As part of National Library Week, we’re highlighting one of our senior student workers, Tyla Parks. Tyla has been with us for her four years at Susquehanna University, working as an Interlibrary Loan and Archives student assistant, and is planning on relaying that work into a Library Science degree next year.
Currently, Tyla is a senior creative writing and publishing & editing double major with a film minor. She is also a writing tutor for the CAS. She is actively involved with the literary community on campus, also. For the Susquehanna Review, she is the co-managing editor and has had pieces published in Rivercraft and Essay Magazine. She is a recent recipient of the prestigious Gary Fincke Prize for Creative Writing. When her time is not spent in the library, she is in her room watching old Hollywood movies with her roommate.
Q: What are your favorite things about working at the library?
A: I really enjoy the people, the community at the library, working with all the staff members and the student library workers are fun too. Being surrounded by books. I’ve worked at the library since the second semester of my freshman year in March. I started in Interlibrary Loan. I still do that now but then I moved to archives assistant. I did an internship at the library my junior year.
Q: What is a little-known fact about the library?
A: Downstairs in the basement there’s the V.I.P. Center. I feel like not a lot of people know.

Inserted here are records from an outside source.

-- ==== Sys2Proof/Laws/Memory.lean ====
section
/-! SUPPORT. Tables and byte storage: what is read after a write, and that every write keeps the canonical form. -/

namespace Sys2Proof.Machine

/-! Tables. -/

theorem tget_eq_tfind {α : Type} (d : α) (t : Tbl α) (k : Nat) : tget d t k = (tfind t k).getD d := by
  induction t with
  | nil => rfl
  | cons e r ih => obtain ⟨a, x⟩ := e; by_cases h : a = k <;> simp [tget, tfind, h, ih]

theorem tfind_tset {α : Type} (t : Tbl α) (k j : Nat) (v : α) :
    tfind (tset t k v) j = if j = k then some v else tfind t j := by
  induction t with
  | nil => simp only [tset, tfind, eq_comm]
  | cons e r ih =>
    obtain ⟨a, x⟩ := e
    by_cases h : a = k
    · subst h; simp only [tset, if_pos, tfind, eq_comm]; split <;> simp_all
    · simp only [tset, if_neg h]
      split
      · simp only [tfind, eq_comm]
      · simp only [tfind, ih]; split <;> split <;> simp_all

@[simp] theorem tfind_tset_self {α : Type} (t : Tbl α) (k : Nat) (v : α) : tfind (tset t k v) k = some v := by
  simp [tfind_tset]

theorem tfind_tset_ne {α : Type} (t : Tbl α) {k j : Nat} (v : α) (h : j ≠ k) : tfind (tset t k v) j = tfind t j := by
  simp [tfind_tset, h]

@[simp] theorem tget_tset_self {α : Type} (d : α) (t : Tbl α) (k : Nat) (v : α) : tget d (tset t k v) k = v := by
  simp [tget_eq_tfind]

theorem tget_tset_ne {α : Type} (d : α) (t : Tbl α) {k j : Nat} (v : α) (h : j ≠ k) :
    tget d (tset t k v) j = tget d t j := by
  simp [tget_eq_tfind, tfind_tset_ne _ _ h]

@[simp] theorem tget_tmod_self {α : Type} (d : α) (t : Tbl α) (k : Nat) (f : α → α) : tget d (tmod d t k f) k = f (tget d t k) := by
  simp [tmod]

theorem tget_tmod_ne {α : Type} (d : α) (t : Tbl α) {k j : Nat} (f : α → α) (h : j ≠ k) : tget d (tmod d t k f) j = tget d t j := by
  simp [tmod, tget_tset_ne _ _ _ h]

theorem tfind_filter {α : Type} (t : Tbl α) (p : Nat → Bool) (k : Nat) :
    tfind (t.filter fun e => p e.1) k = if p k then tfind t k else none := by
  induction t with
  | nil => simp [tfind]
  | cons e r ih =>
    obtain ⟨a, x⟩ := e
    by_cases h : p a = true
    · simp only [List.filter_cons, h, if_true, tfind, ih]
      by_cases e : a = k
      · subst e; simp [h]
      · simp [e]
    · rw [List.filter_cons_of_neg (by simpa using h), ih]
      by_cases e : a = k
      · subst e; simp [h]
      · simp [tfind, e]

@[simp] theorem tfind_tdel_self {α : Type} (t : Tbl α) (k : Nat) : tfind (tdel t k) k = none := by
  simpa [tdel] using tfind_filter t (fun a => a != k) k

theorem tfind_tdel_ne {α : Type} (t : Tbl α) {k j : Nat} (h : j ≠ k) : tfind (tdel t k) j = tfind t j := by
  simpa [tdel, h] using tfind_filter t (fun a => a != k) j

/-! Reading after a write. -/

theorem memRd_filter (m : List Host.Cell) (p : Nat → Bool) (k : Nat) :
    memRd (m.filter fun c => p c.1) k = if p k then memRd m k else 0 := by
  induction m with
  | nil => simp [memRd]
  | cons e r ih =>
    obtain ⟨a, x⟩ := e
    by_cases h : p a = true
    · simp only [List.filter_cons, h, if_true, memRd, ih]
      by_cases e : a = k
      · subst e; simp [h]
      · simp [e]
    · rw [List.filter_cons_of_neg (by simpa using h), ih]
      by_cases e : a = k
      · subst e; simp [h]
      · simp [memRd, e]

theorem memRd_memIns (m : List Host.Cell) (k j : Nat) (b : Byte) (h : ∀ c ∈ m, c.1 ≠ k) :
    memRd (memIns m k b) j = if j = k then b else memRd m j := by
  induction m with
  | nil => simp only [memIns, memRd, eq_comm]
  | cons e r ih =>
    obtain ⟨a, x⟩ := e
    have ha : a ≠ k := h (a, x) (by simp)
    have hr : ∀ c ∈ r, c.1 ≠ k := fun c hc => h c (by simp [hc])
    simp only [memIns]
    split
    · simp only [memRd, ih hr]; split <;> split <;> simp_all
    · simp only [memRd, eq_comm]

/-- What a byte holds after one byte has been written. -/
theorem memRd_memWr (m : List Host.Cell) (k j : Nat) (b : Byte) :
    memRd (memWr m k b) j = if j = k then b else memRd m j := by
  unfold memWr
  have hf := memRd_filter m (fun a => a != k) j
  split
  · rename_i h
    rw [hf]
    by_cases e : j = k <;> simp [e, h]
  · rw [memRd_memIns _ _ _ _ (by simp), hf]
    by_cases e : j = k <;> simp [e]

@[simp] theorem memRd_memWr_self (m : List Host.Cell) (k : Nat) (b : Byte) : memRd (memWr m k b) k = b := by simp [memRd_memWr]

theorem memRd_memWr_ne (m : List Host.Cell) {k j : Nat} (b : Byte) (h : j ≠ k) : memRd (memWr m k b) j = memRd m j := by
  simp [memRd_memWr, h]

@[simp] theorem memWrs_nil (m : List Host.Cell) : memWrs m [] = m := rfl
@[simp] theorem memWrs_cons (m : List Host.Cell) (c : Host.Cell) (l : List Host.Cell) :
    memWrs m (c :: l) = memWrs (memWr m c.1 c.2) l := rfl
theorem memWrs_append (m : List Host.Cell) (l r : List Host.Cell) : memWrs m (l ++ r) = memWrs (memWrs m l) r := by
  simp [memWrs]

/-- A byte that no written cell names keeps its value. -/
theorem memRd_memWrs_ne (l : List Host.Cell) : ∀ (m : List Host.Cell) (k : Nat), (∀ c ∈ l, c.1 ≠ k) → memRd (memWrs m l) k = memRd m k := by
  induction l with
  | nil => intro m k _; rfl
  | cons c l ih =>
    intro m k h
    rw [memWrs_cons, ih _ _ (fun d hd => h d (by simp [hd])), memRd_memWr_ne _ _ (Ne.symm (h c (by simp)))]

theorem memRd_memZero (m : List Host.Cell) (lo hi k : Nat) :
    memRd (memZero m lo hi) k = if lo ≤ k ∧ k < hi then 0 else memRd m k := by
  have h := memRd_filter m (fun a => decide (a < lo) || decide (hi ≤ a)) k
  simp only [memZero, h]
  by_cases a : k < lo <;> by_cases b : hi ≤ k <;> simp [a, b]

theorem mem_cellsOf (n : Nat) : ∀ (k v : Nat) (c : Host.Cell), c ∈ cellsOf k v n → k ≤ c.1 ∧ c.1 < k + n := by
  induction n with
  | zero => intro k v c h; simp [cellsOf] at h
  | succ n ih =>
    intro k v c h
    simp only [cellsOf, List.mem_cons] at h
    rcases h with h | h
    · subst h; simp
    · have := ih _ _ _ h; omega

/-- A byte outside the written bytes keeps its value. -/
theorem memRd_cellsOf_ne (m : List Host.Cell) (n k v a : Nat) (h : a < k ∨ k + n ≤ a) :
    memRd (memWrs m (cellsOf k v n)) a = memRd m a := by
  apply memRd_memWrs_ne
  intro c hc
  have := mem_cellsOf _ _ _ _ hc
  omega

theorem memRdN_congr (m m' : List Host.Cell) : ∀ (n k : Nat), (∀ a, k ≤ a → a < k + n → memRd m a = memRd m' a) →
    memRdN m k n = memRdN m' k n := by
  intro n
  induction n with
  | zero => intro k _; rfl
  | succ n ih =>
    intro k h
    simp only [memRdN, h k (by omega) (by omega), ih (k + 1) (fun a h1 h2 => h a (by omega) (by omega))]

/-- n bytes read after they have been written give the low n bytes of the value. -/
theorem memRdN_cellsOf (n : Nat) : ∀ (m : List Host.Cell) (k v : Nat), memRdN (memWrs m (cellsOf k v n)) k n = v % 256 ^ n := by
  induction n with
  | zero => intro m k v; simp [memRdN, Nat.mod_one]
  | succ n ih =>
    intro m k v
    simp only [cellsOf, memWrs_cons, memRdN]
    rw [ih, memRd_cellsOf_ne _ _ _ _ _ (Or.inl (by omega)), memRd_memWr_self]
    simp only [BitVec.toNat_ofNat]
    rw [show (256 : Nat) ^ (n + 1) = 256 * 256 ^ n by rw [Nat.pow_succ, Nat.mul_comm], Nat.mod_mul]

theorem memRdN_lt (m : List Host.Cell) : ∀ (n k : Nat), memRdN m k n < 256 ^ n := by
  intro n
  induction n with
  | zero => intro k; simp [memRdN]
  | succ n ih =>
    intro k
    have h1 := ih (k + 1)
    have h2 := (memRd m k).isLt
    simp only [memRdN, Nat.pow_succ]
    omega

/-! The canonical form. -/

theorem wf_iff (m : List Host.Cell) :
    Memory.wf m = true ↔ m.Pairwise (fun a b => a.1 < b.1) ∧ ∀ c ∈ m, c.2 ≠ 0 := by
  induction m with
  | nil => simp [Memory.wf]
  | cons e r ih =>
    obtain ⟨a, b⟩ := e
    cases r with
    | nil => simp [Memory.wf]
    | cons e' r' =>
      obtain ⟨a', b'⟩ := e'
      simp only [Memory.wf, Bool.and_eq_true, ih, bne_iff_ne, decide_eq_true_eq]
      constructor
      · rintro ⟨⟨h1, h2⟩, h3, h4⟩
        refine ⟨List.pairwise_cons.2 ⟨?_, h3⟩, ?_⟩
        · intro c hc
          rcases List.mem_cons.1 hc with rfl | hc
          · exact h2
          · exact Nat.lt_trans h2 ((List.pairwise_cons.1 h3).1 c hc)
        · intro c hc
          rcases List.mem_cons.1 hc with rfl | hc
          · exact h1
          · exact h4 c hc
      · rintro ⟨h1, h2⟩
        have h3 := List.pairwise_cons.1 h1
        exact ⟨⟨h2 (a, b) (by simp), h3.1 (a', b') (by simp)⟩, h3.2, fun c hc => h2 c (by simp [hc])⟩

theorem wf_filter {m : List Host.Cell} (p : Host.Cell → Bool) (h : Memory.wf m = true) : Memory.wf (m.filter p) = true := by
  rw [wf_iff] at *
  exact ⟨h.1.sublist List.filter_sublist, fun c hc => h.2 c (List.mem_of_mem_filter hc)⟩

theorem mem_memIns (m : List Host.Cell) (k : Nat) (b : Byte) (c : Host.Cell) : c ∈ memIns m k b ↔ c = (k, b) ∨ c ∈ m := by
  induction m with
  | nil => simp [memIns]
  | cons e r ih =>
    obtain ⟨a, x⟩ := e
    simp only [memIns]
    split
    · simp only [List.mem_cons, ih]; tauto
    · simp

theorem wf_memIns {m : List Host.Cell} {k : Nat} {b : Byte} (h : Memory.wf m = true) (hb : b ≠ 0) (hk : ∀ c ∈ m, c.1 ≠ k) :
    Memory.wf (memIns m k b) = true := by
  rw [wf_iff] at *
  refine ⟨?_, ?_⟩
  · induction m with
    | nil => simp [memIns]
    | cons e r ih =>
      obtain ⟨a, x⟩ := e
      have hp := List.pairwise_cons.1 h.1
      have hk' : ∀ c ∈ r, c.1 ≠ k := fun c hc => hk c (by simp [hc])
      simp only [memIns]
      split
      · rename_i lt
        refine List.pairwise_cons.2 ⟨?_, ih ⟨hp.2, fun c hc => h.2 c (by simp [hc])⟩ hk'⟩
        intro c hc
        rcases (mem_memIns _ _ _ _).1 hc with rfl | hc
        · exact lt
        · exact hp.1 c hc
      · rename_i nlt
        have ne := hk (a, x) (by simp)
        have lt : k < a := by simp only at ne; omega
        refine List.pairwise_cons.2 ⟨?_, h.1⟩
        intro c hc
        rcases List.mem_cons.1 hc with rfl | hc
        · exact lt
        · exact Nat.lt_trans lt (hp.1 c hc)
  · intro c hc
    rcases (mem_memIns _ _ _ _).1 hc with rfl | hc
    · exact hb
    · exact h.2 c hc

/-- Writing a byte keeps the canonical form. -/
theorem wf_memWr {m : List Host.Cell} (k : Nat) (b : Byte) (h : Memory.wf m = true) : Memory.wf (memWr m k b) = true := by
  unfold memWr
  split
  · exact wf_filter _ h
  · exact wf_memIns (wf_filter _ h) (by assumption) (by simp)

theorem wf_memWrs (l : List Host.Cell) : ∀ {m : List Host.Cell}, Memory.wf m = true → Memory.wf (memWrs m l) = true := by
  induction l with
  | nil => intro m h; exact h
  | cons c l ih => intro m h; exact ih (wf_memWr _ _ h)

theorem wf_memZero {m : List Host.Cell} (lo hi : Nat) (h : Memory.wf m = true) : Memory.wf (memZero m lo hi) = true := wf_filter _ h

/-- Two canonical memories that read alike at every address are equal. -/
theorem wf_ext {m m' : List Host.Cell} (h : Memory.wf m = true) (h' : Memory.wf m' = true) (e : ∀ a, memRd m a = memRd m' a) : m = m' := by
  rw [wf_iff] at h h'
  have rd : ∀ (l : List Host.Cell), l.Pairwise (fun a b => a.1 < b.1) → ∀ c ∈ l, memRd l c.1 = c.2 := by
    intro l
    induction l with
    | nil => intro _ c hc; simp at hc
    | cons x r ih =>
      intro hp c hc
      obtain ⟨a, b⟩ := x
      have hp := List.pairwise_cons.1 hp
      rcases List.mem_cons.1 hc with rfl | hc
      · simp [memRd]
      · have := hp.1 c hc
        simp only at this
        simp only [memRd, if_neg (Nat.ne_of_lt this), ih hp.2 c hc]
  have out : ∀ (l : List Host.Cell) (a : Nat), memRd l a ≠ 0 → (a, memRd l a) ∈ l := by
    intro l a
    induction l with
    | nil => intro h; simp [memRd] at h
    | cons x r ih =>
      obtain ⟨k, b⟩ := x
      intro hn
      simp only [memRd] at hn ⊢
      split
      · rename_i e; subst e; simp
      · rename_i ne; rw [if_neg ne] at hn; exact List.mem_cons_of_mem _ (ih hn)
  have sub : ∀ (l l' : List Host.Cell), l.Pairwise (fun a b => a.1 < b.1) → (∀ c ∈ l, c.2 ≠ 0) → (∀ a, memRd l a = memRd l' a) →
      ∀ c ∈ l, c ∈ l' := by
    intro l l' hp hn he c hc
    have h1 := rd l hp c hc
    have h2 : memRd l' c.1 ≠ 0 := by rw [← he, h1]; exact hn c hc
    have h3 := out l' c.1 h2
    rwa [← he, h1] at h3
  have nd : ∀ (l : List Host.Cell), l.Pairwise (fun a b => a.1 < b.1) → l.Nodup := by
    intro l hp
    exact hp.imp (fun hlt e => by subst e; exact Nat.lt_irrefl _ hlt)
  have p : m.Perm m' := (List.perm_ext_iff_of_nodup (nd _ h.1) (nd _ h'.1)).2 fun c =>
    ⟨sub m m' h.1 h.2 e c, sub m' m h'.1 h'.2 (fun a => (e a).symm) c⟩
  exact p.eq_of_pairwise (fun a b _ _ h1 h2 => absurd h1 (Nat.lt_asymm h2)) h.1 h'.1

end Sys2Proof.Machine
end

The V.I.P. Center has a book club too. Also, there’s a really huge microfilm and microfiche collection with magazines and journals you can look at. You can use the machine to look through the pages and stuff. That’s a good resource that the library has.
Also, I think the basement of the library is haunted, that’s just me. I work down there in the archives, and I do get a sense that something is watching me, nothing malevolent, it just feels like it’s there. I think the basement is part of the original building so maybe that’s why. It feels like an older entity to me, maybe a professor.
Q: What is your go-to Scholarly Grounds order?
A: My regular is a yogurt bowl with Greek yogurt, strawberries, granola, coconut flakes, and sometimes a drizzle of honey if I’m feeling it.
Q: Who is your favorite author(s)?
A: I really like Christine Schutt who came to SU last spring. I just like how she plays with language a lot. She’s a fiction writer, but she’s also kind of a poet too. I read her novel Florida and it’s not a novel but a novel at the same time because it has the structure of a story, but it conceals things a little bit. Very lyrical. I really enjoy that because I like puzzles. She’s a recent author I like at the moment. I think my all time favorite author is probably James Baldwin because he was the first writer that I read that made me cry. I like the way he uses language because it hits you in a spot and you really feel it.
Q: Have you been reading anything lately?
A: It comes and goes in waves especially with college stuff. I feel like I’m reading more academic things which kind of diminishes my will to read for leisure. I have just ordered a bunch of interlibrary loan books that I need to read and they’re just sitting on my bedroom floor looking at me, so I’ve got to read those.
Q: What book first inspired you?
A: I read Inkheart by Cornelia Funke. I really enjoyed that book a lot because writing was a central part to it, and it showed me about the power of writing. And I thought, ‘oh, I want to do that!’ That was a book that propelled me.
Q: What got you writing in the first place?
A: There was a dollar store down the street from my house and I went there and got a five subject notebook and a packet of pens. That’s how I started. I was able to escape to my own world through writing. I read a lot as a kid too. I think it’s cool how writing is a release for people, it’s an outlet for words that you might not be able to express through your voice.
Q: What do you enjoy doing in your free time?
A: When I have it! I enjoy crocheting. I also watch a lot of movies, I read. I drink tea. I hang out with my roommate’s cat, Lily.
Q: What do you plan on doing after your graduate?
A: I plan on getting my master’s in library science with an archival concentration. I hope I’ll be able to work either in a museum or another university library, or maybe a historical society and I could do genealogy work. That sounds like fun. Because I did that with my own family history, and I really enjoyed the history behind it.
Q: If you were to tell your past self some advice at the beginning of your college career what would it be?
A: I would probably tell myself to not be afraid to go out into the world. It’s okay to branch out and break out of your shell. It’s a beautiful world out there and there’s nothing to be afraid of.